America in 1970s was a very nice, open and courteous society and I thoroughly enjoyed my stay in the US and have written about it in a book named 1970s America-An Indian Students Journey.
There were two major lessons I learnt in my US stay. I feel those lessons are as valid today as they were during my time, almost 40 years ago.
One was that a student should maximize the learning experience in whichever university he/she goes to. Very often the Indian students have the tendency to think that the professors or teachers should give them all the material and assistance. Part of the reason is the “exam passing” tendency that Indian students exhibit. The Indian education system is heavily dependant on simply passing examinations and not focused on learning. This does not allow the students to think and thus everything becomes an issue of passing exams and not solving real life problems.
Therefore,the main focus for students going abroad is to finish their degrees as fast as they can and then get a job. There is not much desire to imbibe knowledge, learn about other academic areas, or maximize learning experience.
During my UF days, I was curious about many subjects and thus would take courses in various departments to maximize my knowledge. Though I was doing mechanical engineering, I took courses in chemistry, electrical engineering, materials science and even courses in sleep and dreams and film appreciation. All these helped me to get a well-rounded education. Besides, one learns a lot by taking courses and is much better than only focusing on research.
The US university environment in those days – just like now, had a great atmosphere for scholarship and offered excellent opportunity to get knowledge in various areas at one location. Thus I started attending seminars in different departments to learn about various subjects. These seminars on various topics like quantum physics, UFOs, out of body experiences, theory of chaos, etc. given by outstanding authorities, further added to the knowledge. So the biggest lesson for students going to US or European countries is to have tremendous curiosity because it fuels learning. Since most students nowadays fund their own studies abroad, their focus should be on maximizing the learning process.
The second biggest lesson I learnt was that one should absorb as much as possible the experience of American way of life and explore America.
Picture for representation only. Source: Flickr
Too often I have seen that Indian students going to US universities stay in Indian ghettos; many university town have a “Mahatma Gandhi Road” where most of the Indians stay. They only mix with other Indians, eat only Indian food and have very little to do with Americans. This way they rob themselves of gaining rich experience of living in a foreign country. Thus the work ethics in America; how they keep their cities and small towns clean; why there is so little noise pollution, etc. are some of the things among others that need to be learned from them and that can only happen when Indians mingle with them.
When my wife and I were students we mostly mingled with Americans and had many more American friends than Indians. This made us much more aware about American society.
Most of the Indians who go to US opt to stay there permanently and rarely return to India. Hence it is all the more reason to be a part of the US society.

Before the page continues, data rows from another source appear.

-- ==== Sys2Proof/Machine/Step.lean ====
section
/-! DEFINITION. One step of the machine, and the placing of a word for the next fetch. -/

namespace Sys2Proof.Machine

/-- One step: the instruction fetched, or another move of the Controller or of an external agent. -/
def step (s : State) : Host.Outcome State Fault Refusal :=
  match nextTurn s with
  | .run i s' => exec i s'
  | .move s' => .next s'
  | .stuck .codeExhausted => .fault .codeExhausted
  | .reserved => .refused .reservedFrame

/-- `s` with the instruction whose bits are `w` placed where the next step fetches it. -/
def State.withFetchWord (s : State) (nbits w : Nat) : State := placeWord nbits w s

end Sys2Proof.Machine
end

They will then be welcomed by the locals and not feel alienated. I feel one can become a better Indian by knowing much more about the American people and society. Americans by and large are friendly people and it is very easy to mix with them. They easily accept Indians as friends. Nevertheless the process of assimilation is already taking place with more and more first and second generation Indians getting into positions of power in industry, academia and in state and federal government.
However this process needs to be accelerated.

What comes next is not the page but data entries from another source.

/-- `SET_POSITION(t)` from an unknown position: the reference move with its own snapshot, then the move to `t`
from the reference extreme; three codes are consumed.
One step runs the whole rule (log 3). -/
def Obligations.SetPositionRehomes : Prop :=
  ∀ (s : State) (t : Byte) (a₁ a₂ a₃ : Answer) (rest : List EnvEvent),
    s.cfg.tTotal ≠ 0 → s.known = false → t.toNat ≤ 100 → (refPos s.cfg).toNat ≠ t.toNat →
    inDomain s.cfg s.code = true → inDomain s.cfg (s.code + 1#32) = true → inDomain s.cfg (s.code + 2#32) = true →
    s.code.toNat < 0xFFFFFFFD →
    s.env = burstAnswers a₁ ++ (burstAnswers a₂ ++ .elapsed :: (burstAnswers a₃ ++ rest)) →
      let s₁ : State := afterBurst s.cfg.refButton.button a₁ s
      let s₂ : State := { s₁ with publog := s₁.publog ++ [snapshotOf s.cfg (refPos s.cfg)] }
      exec (.setPosition t) s = .next (concluded (.setPosition t) .ok
        { afterBurst .btnStop a₃ (afterBurst (dirTo s.cfg (refPos s.cfg) t).button a₂ s₂) with
          pos := t.setWidth 7, known := true, moving := false, env := rest })

/-- `SET_POSITION` of the reference extreme from an unknown position: the reference move is the whole of it, and
two snapshots are published. -/
def Obligations.SetPositionToReference : Prop :=
  ∀ (s : State) (t : Byte) (a : Answer) (rest : List EnvEvent),
    s.cfg.tTotal ≠ 0 → s.known = false → (refPos s.cfg).toNat = t.toNat →
    inDomain s.cfg s.code = true → s.code ≠ 0xFFFFFFFF#32 → s.env = burstAnswers a ++ rest →
      let s₁ : State := afterBurst s.cfg.refButton.button a s
      exec (.setPosition t) s = .next (concluded (.setPosition t) .ok
        { s₁ with
          pos := refPos s.cfg, known := true, env := rest
          publog := s₁.publog ++ [snapshotOf s.cfg (refPos s.cfg)] })

/-- 43_cover_controller.md R177: a `SET_POSITION` taken from `CMDQ` while `T_TOTAL = 0` is refused and changes
nothing but `PHASE` and the log. -/
def Obligations.SetPositionRefused : Prop :=
  ∀ (s : State) (t : Byte) (q : List Command), s.cfg.tTotal = 0 →
    exec (.setPosition t) s = .next
      { s with phase := .idle, evlog := s.evlog ++ [.invalidCommandPayload (.refused (.setPosition t))] } ∧
    (s.phase = .idle → s.env = [] → s.cmdq = .setPosition t :: q →
      step s = .next
        { s with cmdq := q, evlog := s.evlog ++ [.invalidCommandPayload (.refused (.setPosition t))] })

/-- A wait with a command queued ends `Cancelled`: no `STOP` burst, `POS` kept, `KNOWN` and `MOVING` cleared, the
queued command still at the head of `CMDQ`; whether it was queued before the wait or is delivered during it.
That the end of the listed moves cancels the wait is the model's choice (log 3). -/
def Obligations.SetPositionCancelled : Prop :=
  ∀ (s : State) (t : Byte) (a : Answer) (rest : List EnvEvent),
    s.cfg.tTotal ≠ 0 → s.known = true → t.toNat ≤ 100 → s.pos.toNat ≠ t.toNat →
    inDomain s.cfg s.code = true → s.code ≠ 0xFFFFFFFF#32 →
    (s.cmdq ≠ [] → s.env = burstAnswers a ++ .proceed :: rest →
      exec (.setPosition t) s = .next (concluded (.setPosition t) .cancelled
        { afterBurst (dirTo s.cfg s.pos t).button a s with known := false, moving := false, env := rest })) ∧
    (∀ raw c, decodeRaw raw = some c → hasRoom s = true → s.env = burstAnswers a ++ [.deliver raw] →
      exec (.setPosition t) s = .next (concluded (.setPosition t) .cancelled
        { afterBurst (dirTo s.cfg s.pos t).button a s with
          known := false, moving := false, cmdq := s.cmdq ++ [c], env := [] }))

/-! ### Errors -/

/-- A command's first burst whose code is outside a table's domain: nothing is sent, no code is consumed, `POS` and `KNOWN` are
kept, one snapshot, `Done` with `InvalidCodeIndex`; for every command that starts with a burst. -/
def Obligations.InvalidCodeEndsCommand : Prop :=
  ∀ (s : State), inDomain s.cfg s.code = false →
    (∀ c b, oneBurst c = some b →
      exec c.toInstr s = .next (concluded c (.invalidCodeIndex s.code) s)) ∧
    (∀ t : Byte, s.cfg.tTotal ≠ 0 → s.known = true → s.pos.toNat ≠ t.toNat →
      exec (.setPosition t) s = .next
        (concluded (.setPosition t) (.invalidCodeIndex s.code) { s with moving := false })) ∧
    (∀ t : Byte, s.cfg.tTotal ≠ 0 → s.known = false →
      exec (.setPosition t) s = .next (concluded (.setPosition t) (.invalidCodeIndex s.code) s))

/-- A later burst of a `SET_POSITION` whose code is outside a table's domain, the codes of the bursts before it
consumed: on the final `STOP` burst `KNOWN` and `MOVING` are cleared and `POS` is kept (the cover may still be moving);
on the direction burst after a re-homing move `KNOWN` and the reference position stay. One more snapshot and a `Done`
that names the code in both cases. -/
def Obligations.InvalidCodeEndsLaterBurst : Prop :=
  ∀ (s : State) (t : Byte) (a₁ a₂ : Answer) (rest : List EnvEvent),
    s.cfg.tTotal ≠ 0 → t.toNat ≤ 100 → inDomain s.cfg s.code = true → s.code.toNat < 0xFFFFFFFE →
    (s.known = true → s.pos.toNat ≠ t.toNat → inDomain s.cfg (s.code + 1#32) = false →
      s.env = burstAnswers a₁ ++ .elapsed :: rest →
      exec (.setPosition t) s = .next (concluded (.setPosition t) (.invalidCodeIndex (s.code + 1#32))
        { afterBurst (dirTo s.cfg s.pos t).button a₁ s with known := false, moving := false, env := rest })) ∧
    (s.known = false → (refPos s.cfg).toNat ≠ t.toNat → inDomain s.cfg (s.code + 1#32) = false →
      s.env = burstAnswers a₁ ++ rest →
      exec (.setPosition t) s = .next (concluded (.setPosition t) (.invalidCodeIndex (s.code + 1#32))
        { rehomed a₁ s with moving := false, env := rest })) ∧
    (s.known = false → (refPos s.cfg).toNat ≠ t.toNat → inDomain s.cfg (s.code + 1#32) = true →
      inDomain s.cfg (s.code + 2#32) = false → s.env = burstAnswers a₁ ++ (burstAnswers a₂ ++ .elapsed :: rest) →
      exec (.setPosition t) s = .next (concluded (.setPosition t) (.invalidCodeIndex (s.code + 2#32))
        { afterBurst (dirTo s.cfg (refPos s.cfg) t).button a₂ (rehomed a₁ s) with
          known := false, moving := false, env := rest }))

/-- The Driver fails repeat `n + 1` of `OPEN`, `CLOSE` or `STOP`: the later frames are not sent, the code is
consumed, `KNOWN` is cleared, `POS` is kept; a failed write is reported before the `Done`. -/
def Obligations.DriverFailureEndsCommand : Prop :=
  ∀ (s : State) (c : Command) (b : Button) (n : Nat) (a : Answer) (rest : List EnvEvent),
    oneBurst c = some b → n < 6 → inDomain s.cfg s.code = true → s.code ≠ 0xFFFFFFFF#32 →
    s.env = failedAnswers n a ++ rest →
      exec c.toInstr s = .next (concluded c (.driverFailure s.code (n + 1))
        { afterFailedBurst b n a s with known := false, env := rest })

/-- The Driver fails a burst of a `SET_POSITION`, with or without a re-homing move before it: the command ends there,
the failed burst's code is consumed and `KNOWN` is cleared. A failed direction or final `STOP` burst clears `MOVING` and
keeps the position the estimate started from. A failed re-homing burst comes before `MOVING` is set: it leaves `MOVING`
and `POS` as they were. -/
def Obligations.DriverFailureEndsSetPosition : Prop :=
  ∀ (s : State) (t : Byte) (n : Nat) (a₁ a₂ a₃ : Answer) (rest : List EnvEvent),
    s.cfg.tTotal ≠ 0 → t.toNat ≤ 100 → n < 6 → inDomain s.cfg s.code = true → s.code.toNat < 0xFFFFFFFE →
    (s.known = true → s.pos.toNat ≠ t.toNat → s.env = failedAnswers n a₁ ++ rest →
      exec (.setPosition t) s = .next (concluded (.setPosition t) (.driverFailure s.code (n + 1))
        { afterFailedBurst (dirTo s.cfg s.pos t).button n a₁ s with
          known := false, moving := false, env := rest })) ∧
    (s.known = true → s.pos.toNat ≠ t.toNat → inDomain s.cfg (s.code + 1#32) = true →
      s.env = burstAnswers a₁ ++ .elapsed :: (failedAnswers n a₂ ++ rest) →
      exec (.setPosition t) s = .next (concluded (.setPosition t) (.driverFailure (s.code + 1#32) (n + 1))
        { afterFailedBurst .btnStop n a₂ (afterBurst (dirTo s.cfg s.pos t).button a₁ s) with
          known := false, moving := false, env := rest })) ∧
    (s.known = false → s.env = failedAnswers n a₁ ++ rest →
      exec (.setPosition t) s = .next (concluded (.setPosition t) (.driverFailure s.code (n + 1))
        { afterFailedBurst s.cfg.refButton.button n a₁ s with known := false, env := rest })) ∧
    (s.known = false → (refPos s.cfg).toNat ≠ t.toNat → inDomain s.cfg (s.code + 1#32) = true →
      s.env = burstAnswers a₁ ++ (failedAnswers n a₂ ++ rest) →
      exec (.setPosition t) s = .next (concluded (.setPosition t) (.driverFailure (s.code + 1#32) (n + 1))
        { afterFailedBurst (dirTo s.cfg (refPos s.cfg) t).button n a₂ (rehomed a₁ s) with
          known := false, moving := false, env := rest })) ∧
    (s.known = false → (refPos s.cfg).toNat ≠ t.toNat → inDomain s.cfg (s.code + 1#32) = true →
      inDomain s.cfg (s.code + 2#32) = true → s.code.toNat < 0xFFFFFFFD →
      s.env = burstAnswers a₁ ++ (burstAnswers a₂ ++ .elapsed :: (failedAnswers n a₃ ++ rest)) →
      exec (.setPosition t) s = .next (concluded (.setPosition t) (.driverFailure (s.code + 2#32) (n + 1))
        { afterFailedBurst .btnStop n a₃
            (afterBurst (dirTo s.cfg (refPos s.cfg) t).button a₂ (rehomed a₁ s)) with
          known := false, moving := false, env := rest }))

Image for representation purposes only. Source:By The White House from Washington, DC. Official White House Photo by Pete Souza (P110710PS-0923) [Public domain], via Wikimedia Commons
And the last thing that I would like to suggest to Indian students going to US is to explore America by going to its national parks. American landscape is incredibly beautiful and by visiting these areas of natural beauty one gets a better appreciation of the country, its greenery and how they have maintained these parks so nicely.

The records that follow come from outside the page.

-- ==== Sys2Proof/Laws/PerInstr.lean ====
section
/-! SUPPORT. A family of statements about each instruction as syntax: its word lies in its own row of
spec/opcode_table.json. -/

namespace Sys2Proof.Laws

/-- An instruction's row: the width, the mask and the match. -/
def tableRow : Instr → Nat × Nat × Nat
  | .openCover => (16, 0xFFFF, 0x0100)
  | .stopCover => (16, 0xFFFF, 0x0200)
  | .closeCover => (16, 0xFFFF, 0x0400)
  | .setPosition _ => (16, 0xFF00, 0x0800)
  | .frameOpen _ _ _ _ => (52, 0xF000000000000, 0xE000000000000)
  | .frameStop _ _ _ _ => (52, 0xF000000000000, 0xD000000000000)
  | .frameClose _ _ _ _ => (52, 0xF000000000000, 0xB000000000000)

/-- The width and the bits of a word. -/
def wordBits : CodeWord → Nat × Nat
  | .command w => (16, w.toNat)
  | .frame f => (52, f.toNat)

/-- The encoding has the row's width, and the row's fixed bits read as the row's match. -/
def FixedBits.Statement (i : Instr) : Prop :=
  (wordBits (encode i)).1 = (tableRow i).1 ∧
    (wordBits (encode i)).2 &&& (tableRow i).2.1 = (tableRow i).2.2

/-- The button nibble of a frame word is what the frame rows' mask leaves. -/
theorem frameWord_fixedBits (kind r sn : BitVec 4) (e : BitVec 16) (k : BitVec 24) :
    frameWord kind r sn e k &&& 0xF000000000000#52 = frameWord kind 0#4 0#4 0#16 0#24 := by
  apply BitVec.eq_of_getLsbD_eq
  intro i hi
  simp only [frameWord, BitVec.getLsbD_and, BitVec.getLsbD_append]
  interval_cases i <;> simp

/-- The `KIND` byte of a command word is what the `SET_POSITION` row's mask leaves. -/
theorem commandWord_fixedBits (t : Byte) : (0x08#8 ++ t : BitVec 16) &&& 0xFF00#16 = 0x0800#16 := by
  apply BitVec.eq_of_getLsbD_eq
  intro i hi
  simp only [BitVec.getLsbD_and, BitVec.getLsbD_append]
  interval_cases i <;> simp

theorem FixedBits.openCover : FixedBits.Statement .openCover := by unfold Statement; decide

theorem FixedBits.stopCover : FixedBits.Statement .stopCover := by unfold Statement; decide

theorem FixedBits.closeCover : FixedBits.Statement .closeCover := by unfold Statement; decide

theorem FixedBits.setPosition (target : Byte) : FixedBits.Statement (.setPosition target) :=
  ⟨rfl, congrArg BitVec.toNat (commandWord_fixedBits target)⟩

theorem FixedBits.frameOpen (r sn : BitVec 4) (e : BitVec 16) (k : BitVec 24) :
    FixedBits.Statement (.frameOpen r sn e k) :=
  ⟨rfl, congrArg BitVec.toNat (frameWord_fixedBits 0xE#4 r sn e k)⟩

theorem FixedBits.frameStop (r sn : BitVec 4) (e : BitVec 16) (k : BitVec 24) :
    FixedBits.Statement (.frameStop r sn e k) :=
  ⟨rfl, congrArg BitVec.toNat (frameWord_fixedBits 0xD#4 r sn e k)⟩

theorem FixedBits.frameClose (r sn : BitVec 4) (e : BitVec 16) (k : BitVec 24) :
    FixedBits.Statement (.frameClose r sn e k) :=
  ⟨rfl, congrArg BitVec.toNat (frameWord_fixedBits 0xB#4 r sn e k)⟩

end Sys2Proof.Laws
end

During our student days we visited many such parks like Grand Canyon, Yosemite National Park, Carlsbad caves, etc. Even today when we go to US we mostly visit the places of natural beauty rather than the cities.
Most Indians however have the tendency of visiting only cities and do shopping. America is quite a homogeneous society with most of the cities having similar landscape; with similar shopping malls and places to eat. So if you have visited one city then it is as good as visiting most other cities.
The real beauty of America lies in its varied natural landscape – from Alaska to Florida and from California to New York and eastern United States, and that should be explored.
We thoroughly enjoyed our education and stay in US in the 1970s and would recommend that students should go to the US to learn and widen their horizon but should come back to India and apply here the lessons they learned.